C Corresponding author. Email: grant.pu@nrw.qld.gov.au
Australian Journal of Soil Research 46(8) 703-709 https://doi.org/10.1071/SR08127
Submitted: 13 November 2007 Accepted: 1 August 2008 Published: 2 December 2008
Abstract
The fate of nitrogen (N) applied in biosolids was investigated in a forage production system on an alluvial clay loam soil in south-eastern Queensland, Australia. Biosolids were applied in October 2002 at rates of 6, 12, 36, and 54 dry t/ha for aerobically digested biosolids (AE) and 8, 16, 48, and 72 dry t/ha for anaerobically digested biosolids (AN). Rates were based on multiples of the Nitrogen Limited Biosolids Application rate (0.5, 1, 3, and 4.5NLBAR) for each type of biosolid. The experiment included an unfertilised control and a fertilised control that received multiple applications of synthetic fertiliser. Forage sorghum was planted 1 week after biosolids application and harvested 4 times between December 2002 and May 2003. Dry matter production was significantly greater from the biosolids-treated plots (21–27 t/ha) than from the unfertilised (16 t/ha) and fertilised (18 t/ha) controls. The harvested plant material removed an extra 148–488 kg N from the biosolids-treated plots. Partial N budgets were calculated for the 1NLBAR and 4.5NLBAR treatments for each biosolids type at the end of the crop season. Crop removal only accounted for 25–33% of the applied N in the 1NLBAR treatments and as low as 8–15% with 4.5NLBAR. Residual biosolids N was predominantly in the form of organic N (38–51% of applied biosolids N), although there was also a significant proportion (10–23%) as NO3-N, predominantly in the top 0.90 m of the soil profile. From 12 to 29% of applied N was unaccounted for, and presumed to be lost as gaseous nitrogen and/or ammonia, as a consequence of volatilisation or denitrification, respectively. In-season mineralisation of organic N in biosolids was 43–59% of the applied organic N, which was much greater than the 15% (AN)–25% (AE) expected, based on current NLBAR calculation methods. Excessive biosolids application produced little additional biomass but led to high soil mineral N concentrations that were vulnerable to multiple loss pathways. Queensland Guidelines need to account for higher rates of mineralisation and losses via denitrification and volatilisation and should therefore encourage lower application rates to achieve optimal plant growth and minimise the potential for detrimental impacts on the environment.

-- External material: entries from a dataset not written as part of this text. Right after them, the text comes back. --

/-- A REMOTE page starts its pull (R137, R221): IN_TRANSIT, with a demand run of up to PULL_RUN pages asked for by the
zone's mover. `some false`: no slot, so the pull waits; `none`: no frame. -/
def State.startPull (s : State) (page : Nat) : Option Bool × State :=
  let l := s.leaf page
  match s.pullPage page with
  | (some true, s) =>
    let p := zoneOf page
    match s.pullCtx p page with
    | none =>
      let c : MoveCtx := { localBase := page * 65536, layers := 1, stride := 1, pages := 1 }
      (some true, (s.send (.pullNeeded p page)).pullReq p 0 c l page 0 0 1 false)
    | some (i, c, layer, place) =>
      let r := s.pullMore l page 1 (min (s.fld (.move p) Reg.MOVE_CTRL_PULL_RUN - 1) (c.pages - 1 - place))
      let n := r.1 + 1
      let s := ((r.2.count (.move p) 0x90 n).send (.pullNeeded p page)).pullReq p i c l page layer place n (!c.asked && !c.copyRun)
      let m := s.mover p
      (some true, s.setMover p { m with ctxs := Map.set {} m.ctxs i { c with asked := true } })
  | x => x

/-- What a read or a write of one page meets. -/
inductive Serve where
  | data | zeros | poisoned | held | pull
deriving DecidableEq, Repr

/-- How a read is served (Table 06-7, R131). -/
def State.serveRead (s : State) (page : Nat) : Serve :=
  if (s.heldOn page).any (fun h => h.write.isSome) then .held
  else
    match (s.leaf page).st with
    | .unwritten => .zeros
    | .resident _ => .data
    | .inTransit =>
      match s.mig page with
      | some m => if m.kind = .pull ∨ m.kind = .replace then .held else .data
      | none => .data
    | .remote => .pull
    | .poisoned => .poisoned

/-- What every refusal of the tier controller records (R136). -/
def State.noteRefusal (s : State) (src : Accessor) (code : Nat) : State :=
  let s := (s.err .tier code).count .tier 0xC8
  if src = .host then s.irq .tier 4 else s

/-- A refused write (R136). -/
def State.refuseWrite (s : State) (src : Accessor) (off code : Nat) : State :=
  (s.noteRefusal src code).send (.accessRefused src off code)

/-- A refused access, told to its requester (R136, R140). -/
def State.refuseHeld (s : State) (h : Held) (code : Nat) : State :=
  (s.noteRefusal h.src code).answerHeld h (.refused code) (.accessRefused h.src h.offset code)

/-- What the tier controller answers to the write that opens a home, with a side slot where the write brings a side record
(R127): the state with the home allocated, or the refusal's code (R125, R133). -/
def State.openHome (s : State) (page : Nat) (side : Bool := false) : Except Nat State :=
  match s.needLeaf page with
  | none => .error 0x03
  | some s =>
    match s.findHome page side with
    | none => .error 0x02
    | some (t, f, n) =>
      let l := s.leaf page
      let s := if l.st = .poisoned then s.freeHome page l else s
      let s := s.useFrame t f true
      let s := if side then s.useSide t (zoneOf page) n true else s
      .ok (s.setLeaf page { l with st := .resident t, frame := f, frameTier := t, side := side, sideSlot := n, age := 0 })

/-- The zero fill of a page's new frame starts (R133); its bytes and side record are those of no page before it. -/
def State.startFill (s : State) (page : Nat) : State :=
  let t := s.tier
  (s.setTier { t with filling := page :: t.filling, sideMem := Map.clear t.sideMem (page * 2176) 2176 }).count .tier 0xC0

/-- An access to a REMOTE page (Table 06-7): the pull starts and the access is held, or is refused for want of a frame. -/
def State.pullAndHold (s : State) (h : Held) : State :=
  match s.startPull (pageOf h.offset) with
  | (none, s) => s.refuseHeld h 0x02
  | (some _, s) => s.hold h

/-- Serve a read within one page (Table 06-7). -/
def State.serveHeldRead (s : State) (h : Held) : State :=
  match s.serveRead (pageOf h.offset) with
  | .data => s.answerHeld h .done (.accessDone h.src h.offset (s.rd h.offset h.len))
  | .zeros => (s.when (!h.own) fun s => s.count .tier 0x80).answerHeld h .done
      (.accessDone h.src h.offset (List.replicate h.len 0))
  | .poisoned => (s.when (!h.own) fun s => s.count .tier 0x88).answerHeld h .done
      (.accessPoisoned h.src h.offset (if h.src = .host then List.replicate h.len 0xFF else []))
  | .held => s.hold h
  | .pull => s.pullAndHold h

/-- A read of bytes within one page, by an access of its own (R130, R139). -/
def State.tierRead (s : State) (src : Accessor) (off len ticket : Nat) : State :=
  (s.note (pageOf off)).serveHeldRead { src := src, offset := off, len := len, write := none, ticket := ticket }
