/-- End an invalidation pass (R175): the entry cleared or, at a timeout, kept with the nodes that did not answer. -/
def State.endPass (s : State) (x : InvPass) (status detail : Nat) : State :=
  let t := s.tier
  let readers := if status = 0 then t.readers.filter fun e => e.page ≠ x.page
    else t.readers.map fun e => if e.page = x.page ∧ ¬ e.bcast then { e with nodes := x.awaited } else e
  let s := s.setTier { t with passes := t.passes.filter (fun y => y ≠ x), readers := readers }
  let s := match x.writer with
    | some r => s.respond 0xB0 r status false false detail []
    | none => s
  match s.tier.passQueue.find? (fun r => pageOf r.offset = x.page) with
  | some r => (s.setTier { s.tier with passQueue := s.tier.passQueue.erase r }).startPass x.page (some r)
  | none => s

/-- End the passes that wait for no node. -/
def State.endPasses (s : State) : Nat → State
  | 0 => s
  | n + 1 =>
    match s.tier.passes.find? (fun x => x.awaited.isEmpty) with
    | some x => (s.endPass x 0 0).endPasses n
    | none => s

/-- How many passes can end at once. -/
def State.passCount (s : State) : Nat := s.tier.passes.length + s.tier.passQueue.length

/-- Nodes that the quorum has removed from membership are no longer waited for (R175). -/
def State.passMembers (s : State) : State :=
  let s := s.setTier { s.tier with passes := s.tier.passes.map fun x =>
    { x with awaited := x.awaited.filter fun n => !s.nodeFenced n } }
  s.endPasses s.passCount

/-- An INVALIDATE at the home (R175): checked as a write; one pass of a page at a time. -/
def State.targetInvalidate (s : State) (r : MemReq) : State :=
  match s.checkReq 0x30 r with
  | some (c, _) => s.nak 0x30 r c
  | none =>
    if s.tier.passes.any fun x => x.page = pageOf r.offset then
      s.setTier { s.tier with passQueue := s.tier.passQueue ++ [r] }
    else
      let s := s.startPass (pageOf r.offset) (some r)
      s.endPasses s.passCount

/-- INVALIDATE (R175). -/
def execInvalidate (r : MemReq) (s : State) : Res :=
  .next (
    if r.srcNode = s.node then
      let r := { r with tc := 1, len8 := 0, data := [] }
      if ¬ s.engLive (connEng r) then s
      else if r.node = s.node then (s.requestHere 0x30 .invalidate r .issuer State.targetInvalidate).2
      else (s.issue 0x30 .invalidate r).2
    else if r.node = s.node then s.targetInvalidate r
    else s)

/-- INV (R176): every line of the page goes, whatever its slice; loads on their way are not installed. -/
def execInv (r : MemReq) (s : State) : Res :=
  let page := pageOf r.offset
  let s := { s with rrc := s.rrc.filter fun l => !(l.node == r.srcNode && l.block / 256 == page) }
  let s := { s with engines := s.engines.map fun (e : Nat × Engine) =>
    (e.1, { e.2 with slots := e.2.slots.map fun (o : Nat × Option Outst) => (o.1, o.2.map fun (y : Outst) =>
      if y.kind = ReqKind.load ∧ y.req.node = r.srcNode ∧ pageOf y.req.offset = page then { y with noInstall := true } else y) }) }
  .next (s.send (respOut 0xB1 r.plane.val
    { status := 0, noCache := false, plain := false, dstFeng := r.srcFeng, dstNode := r.srcNode, tag := r.tag, detail := 0,
      data := [], tc := r.tc }))

/-- A response that finds its slot with a request of its kind. -/
def State.atSlot (s : State) (r : MemResp) (kind : ReqKind) (f : Outst → State → State) : State :=
  match s.reqSlot r.dstFeng r.tag with
  | some y => if y.kind = kind then f y s else s.lateResp r.dstFeng r.tag
  | none => s.lateResp r.dstFeng r.tag

/-- Install a line: 16 ways a set, the least recently used going (R172, R173). -/
def State.install (s : State) (l : Line) : State :=
  let same := fun (x : Line) => x.part == l.part && x.block % 4096 == l.block % 4096
  let rest := s.rrc.filter fun x => !(x.part == l.part && x.node == l.node && x.block == l.block && x.key == l.key)
  let ways := (rest.filter same).take 15
  { s with rrc := l :: rest.filter fun x => !same x || ways.contains x }

/-- LOAD_RESP (R173, R176). -/
def execLoadResp (r : MemResp) (s : State) : Res :=
  .next (s.atSlot r .load fun y s =>
    let line := r.data.length == 256 && y.req.cacheable
    let data := if line then (r.data.drop (y.req.offset % 256)).take (8 * (y.req.len8 + 1)) else r.data
    let s := if line && !r.noCache && !y.noInstall then
        s.install { part := partOfEng r.dstFeng, node := y.req.node, gpart := y.req.part, block := y.req.offset / 256,
                    key := y.req.key, data := r.data }
      else s
    s.answered r.dstFeng r.tag y 0 data)

/-- STORE_ACK (R171, R331). -/
def execStoreAck (r : MemResp) (s : State) : Res :=
  .next (s.atSlot r .store fun y s => s.answered r.dstFeng r.tag y 0 [])

/-- ATOMIC_RESP (R164). -/
def execAtomicResp (r : MemResp) (s : State) : Res :=
  .next (s.atSlot r .atomic fun y s => s.answered r.dstFeng r.tag y 0 r.data)

/-- FLUSH_RESP (R169). -/
def execFlushResp (r : MemResp) (plane : PortId) (s : State) : Res :=
  .next (s.atSlot r .flush fun y s => s.markerAnswered r.dstFeng r.tag plane.val 0 y)

/-- INVALIDATE_RESP (R175). -/
def execInvalidateResp (r : MemResp) (s : State) : Res :=
  .next (s.atSlot r .invalidate fun y s => s.answered r.dstFeng r.tag y r.status (bytesOfNat 8 r.detail.toNat))

/-- INV_ACK (R175): with the last one the pass ends. -/
def execInvAck (page node : Nat) (s : State) : Res :=
  let s := s.setTier { s.tier with passes := s.tier.passes.map fun x =>
    if x.page = page then { x with awaited := x.awaited.filter (· ≠ node) } else x }
  .next (s.endPasses s.passCount)

/-- NAK (R169): of a plain store, recorded against its target; otherwise it completes the request or answers a marker. -/
def execNak (r : MemResp) (plane : PortId) (s : State) : Res :=
  let e := r.dstFeng
  .next (
    if r.plain then s.recordNak e (r.detail.toNat / 2 ^ 52) (r.detail.toNat / 2 ^ 47 % 32) r.status
    else
      match s.reqSlot e r.tag with
      | none => s.lateResp e r.tag
      | some y => if y.kind = .flush then s.markerAnswered e r.tag plane.val r.status y else s.answered e r.tag y r.status [])

/-- REQUEST_TIMEOUT (R154, R169): no response within RESP_TIMEOUT. -/
def execRequestTimeout (e : EngId) (tag : Fin 512) (s : State) : Res :=
  .next (match s.reqSlot e tag.val with
    | none => s
    | some y =>
      if y.issued + s.fld (.feng e) Reg.FENG_CTRL_RESP_TIMEOUT_US * 1000 ≤ s.now then
        if y.kind = .flush ∧ s.flag (.feng e) Reg.FENG_STAT_PATH_LOST then s.complete e tag.val 0x13 []
        else s.complete e tag.val 0x11 []
      else s)

/-- INV_TIMEOUT (R175): a node has not acknowledged within 1 ms. -/
def execInvTimeout (page : Nat) (s : State) : Res :=
  .next (match s.tier.passes.find? (fun x => x.page = page) with
    | none => s
    | some x =>
      if x.start + 1000000 ≤ s.now then
        match x.awaited with
        | n :: _ => let s := s.endPass x 0x0F n; s.endPasses s.passCount
        | [] => s
      else s)

/-- REGION_FLUSH (R178): partition p's lines fetched under a key go. -/
def execRegionFlush (p : PartId) (key : Word) (s : State) : Res :=
  .next { s with rrc := s.rrc.filter fun l => !(l.part == p && l.key == key) }

end Sys2Proof.Machine
end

Additional keywords: mineralisation, denitrification, ammonia volatilisation, leaching.
Acknowledgments
The authors acknowledge the field assistance of Mr Gary Harch and that of Mr Allan Jeffery and Ms Teresa Cokley for conducting soil and plant analyses. This biosolids research was conducted as part of the National Biosolids Research Project, with additional financial support from the former South East Queensland Regional Organisation of Councils (SEQROC) and the Australian Centre for International Agricultural Research (ACIAR). Acknowledgement is also given to Dr Phil Moody for reviewing the manuscript.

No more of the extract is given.